During the last decade, Network Science has matured into an established research field, providing a plethora of tools for modeling and analyzing complex systems. In particular, the field of spectral graph theory has been instrumental in the development of a wide array of powerful network analysis techniques, such as spectral graph partitioning, community detection, and ranking techniques (including Google's PageRank). Furthermore, spectral-graph properties are directly related to the dynamical behavior of many networked processes, such as synchronization of oscillators, multi-agent coordination, and viral spreading processes. The goal of this project is to develop a novel computational framework based on recent results from algebraic graph theory and real algebraic geometry to infer global spectral properties of dynamical relevance from local structural information.
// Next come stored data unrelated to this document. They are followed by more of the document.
-- ==== Sys2Proof/Machine/Drives.lean ====
section
/-!
DEFINITION. What the drive channels and the drive allocator share: linger and release (R67, R69), the allocator (R77 to
R80), work joining a drive (R68), the withdrawal of LOADs (R75) and the pins (R70).
-/
namespace Sys2Proof.Machine

-- Linger and release ------------------------------------------------------------------------------------------

/-- A drive's mounted cartridge has a record in the cartridge table (R69, R78). -/
def State.recorded (s : State) (dr : Drive) : Bool :=
  match dr.mounted with
  | some sd => !dr.unrecorded && (s.cart? sd.cart).isSome
  | none => false

/-- The conditions under which the linger timer runs (R69). -/
def State.lingers (s : State) (dr : Drive) : Bool :=
  decide (dr.state = .idle) && decide (dr.work = []) && !dr.pin && !dr.releasePending && s.recorded dr &&
    decide (s.picker.state ≠ .fault)

/-- Linger is judged: the timer starts when its conditions first hold together, and stops when one fails (R69). -/
def lingerJudge (d : DriveNo) (s : State) : State :=
  s.modDrive d fun dr => { dr with
    linger := if s.lingers dr then some (dr.linger.getD (s.now + s.cfg.timing.linger.quarters)) else none }

/-- A release is asked of a drive (R67): with the hold timer running it is pending, otherwise the spin-down is issued.
No release is asked while the picker is in FAULT (R76). -/
def askRelease (d : DriveNo) (s : State) : State :=
  let dr := s.drives[d]
  if s.picker.state = .fault ∨ dr.state ≠ .idle ∨ dr.releasePending = true then s
  else if dr.hold.isSome then
    s.modDrive d fun r => { r with releasePending := true, linger := none }
  else
    s.modDrive d fun r => { r with state := .spindown, linger := none }

/-- The cartridge a drive holds carries the leaving mark; an unrecorded one carries none (R55, R71). -/
def State.holdsLeaving (s : State) (dr : Drive) : Bool :=
  !dr.unrecorded && dr.mounted.any fun sd => s.isLeaving sd.cart

/-- The release of an IDLE drive holding an unrecorded cartridge is asked when a slot is open (R71). -/
def releaseUnrecorded (d : DriveNo) (s : State) : State :=
  if s.drives[d].unrecorded && s.lib.lowestOpen.isSome then askRelease d s else s

/-- A cartridge the picker was left holding for want of an open slot is placed in one (R44). -/
def retarget (s : State) : State :=
  match s.picker.active with
  | some a =>
    match a.waiting, a.target, s.lib.lowestOpen with
    | true, .slot _, some n =>
      setHome a.task.cart n (s.modPicker fun p =>
        { p with active := some { a with waiting := false, target := .slot n } })
    | _, _, _ => s
  | none => s

/-- A slot may have become open (R44, R71): a held cartridge, the drives with unrecorded cartridges and the picker are
met again. -/
def slotOpened (s : State) : State :=
  pickerChoose ((retarget s).forDrives releaseUnrecorded)

-- The drive allocator -----------------------------------------------------------------------------------------

/-- The write engine has a lodgement ready for the active filing side: steps DRIVE and READY (R134). -/
def Filing.readyForSide (g : Filing) : Bool :=
  match g.hand with
  | some (_, .drive) => true
  | some (_, .ready) => true
  | _ => false

/-- A side has waiting work (R77). -/
def State.hasWork (s : State) (sd : SideId) : Bool :=
  s.fetch.queue.any (fun o => decide (o.state = .waiting) && decide (o.loc.sideId = sd)) ||
    (s.filing.readyForSide && decide (s.lib.active = some sd))

/-- An order is COUNTER, or older than the promotion age in force (R77). -/
def State.urgent (s : State) (o : FetchOrder) : Bool :=
  decide (o.priority = .counter) || decide (s.now - o.takeIn > s.cfg.timing.promotion.quarters)

/-- The sides of the WAITING orders, each by its oldest order, in take-in order. -/
def oldestPerSide : List FetchOrder → List SideId → List FetchOrder
  | [], _ => []
  | o :: rest, seen =>
    if o.state = .waiting ∧ ¬ o.loc.sideId ∈ seen then o :: oldestPerSide rest (o.loc.sideId :: seen)
    else oldestPerSide rest seen

/-- The sides with waiting work in the allocator's order: the active filing side, then the urgent ones, then the rest
(R77). -/
def State.sidesInOrder (s : State) : List SideId :=
  let heads := oldestPerSide s.fetch.queue []
  (if s.filing.readyForSide then s.lib.active.toList else []) ++
    (heads.filter s.urgent).map (fun o => o.loc.sideId) ++
    (heads.filter fun o => !s.urgent o).map fun o => o.loc.sideId

/-- A side being mounted: its cartridge is in a drive in SPINUP with that side facing the head (section 4.1). -/
def Drive.mounting (dr : Drive) (sd : SideId) : Bool :=
  decide (dr.state = .spinup) && !dr.unrecorded && decide (dr.mounted = some sd)

/-- A side with waiting work is a candidate when it is neither mounted, being mounted, nor reserved (R77). -/
def State.candidate (s : State) (sd : SideId) : Bool :=
  allDrives.all fun d =>
    !s.drives[d].mountsSide sd && !s.drives[d].mounting sd && decide (s.drives[d].reserved ≠ some sd)

/-- An IDLE drive free for another side: empty work list, clear pin, no reserved side (R78, R79). -/
def Drive.idleFree (dr : Drive) : Bool :=
  decide (dr.state = .idle) && decide (dr.work = []) && !dr.pin && decide (dr.reserved = none)

/-- A candidate's cartridge bars it for this run: by the drive it is in (R77, R79). -/
def State.barredByDrive (s : State) (sd : SideId) : Place → Bool
  | .drive d =>
    decide (s.drives[d].state = .spindown) || decide (s.drives[d].state = .unloading) ||
      (decide (s.drives[d].mounted = some sd.other) && !s.drives[d].idleFree)
  | .picker => true
  | .mail => true
  | .offline => true
  | .slot _ => false

/-- A candidate passed over in this run (R77). -/
def State.passedOver (s : State) (sd : SideId) : Bool :=
  match s.cart? sd.cart with
  | none => true
  | some r =>
    s.trapped sd.cart || s.isLeaving sd.cart || s.barredByDrive sd r.place ||
      allDrives.any fun d => decide (s.drives[d].reserved = some sd.other)

/-- Drive `e` is offered before drive `d` among IDLE drives: earlier idle since, or lower where equal (R78). -/
def State.earlier (s : State) (d : DriveNo) : Option DriveNo → DriveNo
  | none => d
  | some e => if s.drives[d].idleSince < s.drives[e].idleSince then d else e

/-- The first available drive: EMPTY drives by number, then IDLE drives by idle since (R78). -/
def State.firstAvailable (s : State) : Option DriveNo :=
  match allDrives.find? fun d => decide (s.drives[d].state = .empty) && decide (s.drives[d].reserved = none) with
  | some d => some d
  | none =>
    (allDrives.filter fun d => s.drives[d].idleFree && s.recorded s.drives[d]).foldl
      (fun best d => some (s.earlier d best)) none

/-- The drive a candidate may take: the drive that mounts its cartridge's other side, and no other, or else the first
available (R79). -/
def State.driveFor (s : State) (sd : SideId) : Option DriveNo :=
  match s.mountedOn sd.other with
  | some d => if s.drives[d].idleFree then some d else none
  | none => s.firstAvailable

/-- Allocation of drive `d` to a side (R80): the reservation, the LOAD, and the release of an IDLE drive. -/
def allocate (d : DriveNo) (sd : SideId) (s : State) : State :=
  askRelease d (enqueue { kind := .load, cart := some sd.cart, side := sd.side, drive := some d }
    (s.modDrive d fun dr => { dr with reserved := some sd }))

/-- The allocator meets one side (R77, R78). -/
def allocateSide (s : State) (sd : SideId) : State :=
  if s.candidate sd && !s.passedOver sd then
    match s.driveFor sd with
    | some d => allocate d sd s
    | none => s
  else s

/-- The drive allocator (R77), which does not run while the picker is in FAULT. The picker chooses again when a LOAD
joined its queue. -/
def runAllocator (s : State) : State :=
  if s.picker.state = .fault then s
  else
    let t := s.sidesInOrder.foldl allocateSide s
    if t.picker.queue = s.picker.queue then t else pickerChoose t

-- Work --------------------------------------------------------------------------------------------------------

/-- Work joins the tail of a drive's work list (R66). Joining an empty list stops linger and withdraws a pending
release, with the drive's reservation and its LOAD (R68). -/
def workJoin (d : DriveNo) (w : Work) (s : State) : State :=
  let dr := s.drives[d]
  let s1 := s.modDrive d fun r => { r with work := r.work ++ [w], linger := none }
  if dr.work = [] ∧ dr.releasePending = true then
    let s2 := s1.modDrive d fun r => { r with releasePending := false }
    if dr.reserved.isSome then runAllocator (dropReservation d s2) else s2
  else s1

/-- A LOAD not yet begun is queued for drive `d`. -/
def State.loadQueued (s : State) (d : DriveNo) : Bool :=
  s.picker.queue.any fun t => decide (t.kind = .load) && decide (t.drive = some d)

/-- Withdraws the LOAD queued for a side left with no waiting work (R75); the allocator runs for the drive freed. -/
def withdrawLoad (sd : SideId) (s : State) : State :=
  if s.hasWork sd then s
  else
    let held := allDrives.filter fun d => decide (s.drives[d].reserved = some sd) && s.loadQueued d
    if held = [] then s else runAllocator (held.foldl (fun t d => dropReservation d t) s)

-- Pins --------------------------------------------------------------------------------------------------------

/-- A drive's pin: it mounts the active filing side and a lodgement is STAGED, WRITING or VERIFYING (R70). -/
def State.pinned (s : State) (dr : Drive) : Bool :=
  (match s.lib.active with
   | some sd => dr.mountsSide sd
   | none => false) &&
  s.filing.table.any fun l => decide (l.state ≠ .receiving)

/-- The pin of a drive is judged: set, it stops linger; newly clear, linger is judged (R69, R70). -/
def judgePin (d : DriveNo) (s : State) : State :=
  let dr := s.drives[d]
  if s.pinned dr then s.modDrive d fun r => { r with pin := true, linger := none }
  else if dr.pin then lingerJudge d (s.modDrive d fun r => { r with pin := false })
  else s

/-- Every pin is judged (R70). -/
def judgePins (s : State) : State := s.forDrives judgePin

end Sys2Proof.Machine
end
Theoretical advancements in this proposal will go hand-in-hand with the development of scalable algorithms for spectral analysis of large networked systems. Furthermore, an important part of this proposal will be focused on developing efficient strategies to design secure and resilient critical networked systems and infrastructures. Examples of particular design problems that will be considered are the design of efficient topologies to facilitate in-network coordination in multi-agent robotic systems, as well as the design of network interventions to contain viral processes in human contact networks, and financial shock in economic networks. During the course of this proposal, the PI will address a number of fundamental open theoretical problems, as well as explore the application of newly developed techniques to a diverse array of network control problems in collaborations with domain-specific experts.